How to track candidates effectively in an ATS: Strategies that speed up hiring

By Alana Barbosa · Published on

Table of contents

Most hiring teams treat their ATS like a searchable inbox. This guide breaks down the practical strategies that turn it into a real collaborative hiring system: smarter tagging, structured feedback, and the workflows that keep hiring moving fast.

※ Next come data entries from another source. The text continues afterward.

/-! ## flagsTree -/

@[simp] theorem State.flagsTree_inflight : s.flagsTree.inflight = s.inflight := rfl
@[simp] theorem State.flagsTree_done : s.flagsTree.done = s.done := rfl
@[simp] theorem State.flagsTree_err : s.flagsTree.err = s.err := rfl
@[simp] theorem State.flagsTree_wbusy : s.flagsTree.wbusy = s.wbusy := rfl
@[simp] theorem State.flagsTree_errCode : s.flagsTree.errCode = s.errCode := rfl
@[simp] theorem State.flagsTree_tableValid : s.flagsTree.tableValid = s.tableValid := rfl
@[simp] theorem State.flagsTree_treeValid : s.flagsTree.treeValid = true := rfl
@[simp] theorem State.flagsTree_codesValid : s.flagsTree.codesValid = false := rfl
@[simp] theorem State.flagsTree_hdrValid : s.flagsTree.hdrValid = s.hdrValid := rfl
@[simp] theorem State.flagsTree_lastOp : s.flagsTree.lastOp = s.lastOp := rfl
@[simp] theorem State.flagsTree_doneIe : s.flagsTree.doneIe = s.doneIe := rfl
@[simp] theorem State.flagsTree_doneIp : s.flagsTree.doneIp = s.doneIp := rfl
@[simp] theorem State.flagsTree_srcAddr : s.flagsTree.srcAddr = s.srcAddr := rfl
@[simp] theorem State.flagsTree_srcLen : s.flagsTree.srcLen = s.srcLen := rfl
@[simp] theorem State.flagsTree_dstAddr : s.flagsTree.dstAddr = s.dstAddr := rfl
@[simp] theorem State.flagsTree_dstCap : s.flagsTree.dstCap = s.dstCap := rfl
@[simp] theorem State.flagsTree_resultLen : s.flagsTree.resultLen = s.resultLen := rfl
@[simp] theorem State.flagsTree_nsym : s.flagsTree.nsym = s.nsym := rfl
@[simp] theorem State.flagsTree_origLen : s.flagsTree.origLen = s.origLen := rfl
@[simp] theorem State.flagsTree_totalBits : s.flagsTree.totalBits = s.totalBits := rfl
@[simp] theorem State.flagsTree_finalBits : s.flagsTree.finalBits = s.finalBits := rfl
@[simp] theorem State.flagsTree_root : s.flagsTree.root = s.root := rfl
@[simp] theorem State.flagsTree_payAddr : s.flagsTree.payAddr = s.payAddr := rfl
@[simp] theorem State.flagsTree_payLen : s.flagsTree.payLen = s.payLen := rfl
@[simp] theorem State.flagsTree_payFbb : s.flagsTree.payFbb = s.payFbb := rfl
@[simp] theorem State.flagsTree_tblIndex : s.flagsTree.tblIndex = s.tblIndex := rfl
@[simp] theorem State.flagsTree_freq : s.flagsTree.freq = s.freq := rfl
@[simp] theorem State.flagsTree_codeLen : s.flagsTree.codeLen = s.codeLen := rfl
@[simp] theorem State.flagsTree_codeBits : s.flagsTree.codeBits = s.codeBits := rfl
@[simp] theorem State.flagsTree_arena : s.flagsTree.arena = s.arena := rfl
@[simp] theorem State.flagsTree_mem : s.flagsTree.mem = s.mem := rfl
@[simp] theorem State.flagsTree_rst : s.flagsTree.rst = s.rst := rfl
@[simp] theorem State.flagsTree_inputs : s.flagsTree.inputs = s.inputs := rfl
@[simp] theorem State.flagsTree_seen : s.flagsTree.seen = s.seen := rfl
@[simp] theorem State.flagsTree_draws : s.flagsTree.draws = s.draws := rfl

Most hiring teams adopt an applicant tracking system with good intentions, and then use it as little more than a searchable inbox. Applications come in, statuses get updated, and candidates move through stages. But the deeper functionality goes untouched. The result: duplicated effort, inconsistent decisions, and recruiting pipelines that slow down precisely when they need to move fast.

Effective ATS candidate tracking strategies go beyond storing applications. They turn your ATS into a shared workspace, one where every recruiter, hiring manager, and interviewer is working from the same information, in real time. Here’s how to make that shift.

Table of contents

Why most ATS setups fail recruiters (and how to fix yours)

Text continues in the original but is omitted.